People are becoming more aware not only of the security issues related to social media but also the business models that sustain the providers of these networks. As a result, there is a growing appreciation for just how easily personal data can be misappropriated.
Simple example: On Jan. 10, 2012, Google began adding “posts, photos, conversations and profiles from its Google+ social network to search results, a feature it calls Search Plus Your World,” according to a report in The New York Times. Upgrading your Google account with a Facebook-like feature called Google+ enables people who search topics or people to also gain access to related Google+ entries and discover behavior and location information from other Google+ entries, either public, such as performer Mariah Carey, or private, such as some guy inside a Google+ user's circle who likes the new Coldplay album.
Google is under fire over for this feature by the Electronic Privacy Information Center, which sent a complaint to the FCC for violation of privacy just two days after Google integrated its search with Google+.
Only recently has Google been able to bring up results from Facebook. But Google search can only display public pages that let you “Like” the page, not personal Facebook pages that show a Facebook user's age, location or behavior, or that let you request being “Friended” into a Facebook circle. You have to log into Facebook to do that, because as a private company Facebook locks down its servers from Google web crawlers.

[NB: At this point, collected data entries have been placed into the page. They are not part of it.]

-- ==== Sys2Proof/Machine/Cells.lean ====
section
/-! DEFINITION. Register arrays whose extent LEVEL_MAX leaves open (KEYBUF and KS), as lists in one canonical form
(log 10): indices strictly rising, and no entry equal to the value an unlisted index reads as. -/

namespace Sys2Proof.Machine

/-- The value at an index; an unlisted index reads as `z`. -/
def Cells.read {α : Type} (z : α) : List (Nat × α) → Nat → α
  | [], _ => z
  | (k, v) :: rest, i => if k = i then v else Cells.read z rest i

/-- Write a value at an index, keeping the canonical form: writing `z` removes the entry. -/
def Cells.write {α : Type} [DecidableEq α] (z : α) : List (Nat × α) → Nat → α → List (Nat × α)
  | [], i, v => if v = z then [] else [(i, v)]
  | (k, u) :: rest, i, v =>
    if i < k then (if v = z then (k, u) :: rest else (i, v) :: (k, u) :: rest)
    else if i = k then (if v = z then rest else (i, v) :: rest)
    else (k, u) :: Cells.write z rest i v

/-- The canonical form. -/
abbrev Cells.wf {α : Type} (z : α) (c : List (Nat × α)) : Prop :=
  c.Pairwise (fun a b => a.1 < b.1) ∧ ∀ x ∈ c, x.2 ≠ z

/-- A byte array: the key buffer. -/
abbrev Memory := List Host.Cell

/-- One byte of the array; a byte nothing has written holds its reset value 0 (10_state.md R34). -/
def Memory.read (m : Memory) (i : Nat) : Byte := Cells.read 0 m i

/-- Store one byte. -/
def Memory.write (m : Memory) (i : Nat) (b : Byte) : Memory := Cells.write 0 m i b

/-- The byte array is in canonical form. -/
abbrev Memory.wf (m : Memory) : Prop := Cells.wf (0 : Byte) m

end Sys2Proof.Machine
end

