/-! ## Decoding: words written out as ARG (24 bits), RSV (4 bits), OP (4 bits), from 30_encoding.md R80 and R82 -/

theorem test_decode_construct : decode 0b000000000000000000000010_0000_0001 = .ok (.construct 2) := by decide
theorem test_decode_construct_negative :
    decode 0b100000000000000000000000_0000_0001 = .ok (.construct (-8388608)) := by decide
theorem test_decode_setkey : decode 0b000000000000000000010000_0000_0010 = .ok (.setkey 16) := by decide
theorem test_decode_setkey_unsigned : decode 0b111111111111111111111111_0000_0010 = .ok (.setkey 16777215) := by decide
theorem test_decode_clear : decode 0b000000000000000000000000_0000_0011 = .ok .clear := by decide
theorem test_decode_encrypt : decode 0b000000010000000000000000_0000_0100 = .ok (.encrypt 65536) := by decide
theorem test_decode_decrypt : decode 0b000000000000000000001000_0000_0101 = .ok (.decrypt 8) := by decide
theorem test_decode_keysize : decode 0b000000000000000000000000_0000_0110 = .ok .keysize := by decide
theorem test_decode_blocksize : decode 0b000000000000000000000000_0000_0111 = .ok .blocksize := by decide
theorem test_decode_reserved_op :
    decode 0x00000000 = .error .reservedOp ∧ decode 0x0000000F = .error .reservedOp := by decide
theorem test_decode_reserved_field :
    decode 0x00000011 = .error .reservedField ∧ decode 0x000000F1 = .error .reservedField := by decide
theorem test_decode_unused_arg :
    decode 0x00000103 = .error .unusedArg ∧ decode 0x80000006 = .error .unusedArg ∧
    decode 0x00000107 = .error .unusedArg := by decide
theorem test_decodeTableWord :
    decodeTableWord 32 0x00000804 = some (.encrypt 8) ∧ decodeTableWord 32 0x00000014 = none := by decide

/-! ## The datapaths (sections 2.1, 2.2, 2.3, 2.4, 2.7) -/

theorem test_gfMult_reduces : gfMult 0xFF 0xFF 333 = 0xF6 ∧ gfMult 0x02 0x80 333 = 0x4D := by decide
theorem test_gfExp7 : gfExp7 0x83 333 = 0x17 ∧ gfExp7 0x00 505 = 0x00 := by decide
theorem test_perm32 : perm32 0x12345678 = 0x056F2360 ∧ perm32 0x01000000 = 0x00000002 := by decide
theorem test_sp_worked_entry :
    sp 0 0x2A5 = 0x80001800 ∧ sp 1 0x2A5 = 0x08020214 ∧ sp 2 0x2A5 = 0x04014028 ∧ sp 3 0x2A5 = 0x00000481 := by decide
theorem test_roundF_swap : roundF 0x12345678 ⟨0, 0, 0xFFFFF⟩ = 0x5573B477 := by decide
theorem test_roundF_keys : roundF 0x55555555 ⟨0x12345, 0x6789A, 0xBCDEF⟩ = 0x5B38719F := by decide
theorem test_packKB : packKB scenarioKey 0 = #v[0x7889, 0x5667, 0x3445, 0x1223] := by decide
theorem test_first_round_key :
    buildRound 0 #v[0x7889, 0x5667, 0x3445, 0x1223] =
      ⟨⟨0xF865F, 0x5086A, 0x6508C⟩, #v[0x0EEC, 0x5330, 0x9774, 0xDBB8]⟩ := by decide
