-- ==== Sys2Proof/Decode.lean ====
section
/-! DEFINITION. Decoding of table words. No row of spec/opcode_table.json gives bits (`fields` is empty in each), so no word spells a
command. Packets are decoded by PACKET_DECODE (Machine/Operands.lean). -/

namespace Sys2Proof

/-- The command that a word spells by the table's bits: none, since the table gives no row any. -/
def decodeTableWord (_nbits _w : Nat) : Option Instr := none

end Sys2Proof
end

However, all this information in Google can be scoured by ad agencies and marketers and even phishing scammers for potential profit. But the bigger threat is the direct sale of information from Google and Facebook to third-party agencies, which, in turn, resell it, and this chain of data movement becomes less secure with each transaction. Facebook has been selling personal data for some time now, either inadvertently through third-party applications that allow interfacing with Facebook via smartphones, or directly from its database of 750 million users. As a private company, Facebook is immune from giving anyone the details.
A big buyer of Facebook and Google user information is Stratfor Global Intelligence, which resells that data to banks, collection agencies, facial recognition companies, Doctors Without Borders, and even the U.S. Department of Defense. Stratfor got hacked in the last week of December 2011 by a hacker group called Anonymous, which stole 90,000 credit card numbers and passwords and home addresses of 4,000 people.
A source who met with a French Security company at the CNIT Paris la Défense conference in 2011 said the security company saw this coming. It knew it would be targeted because it purchases personal information and photographs from Google and Facebook, at a high price, to resell it.
But every time that data changes hands, just remember how much more vulnerable it becomes.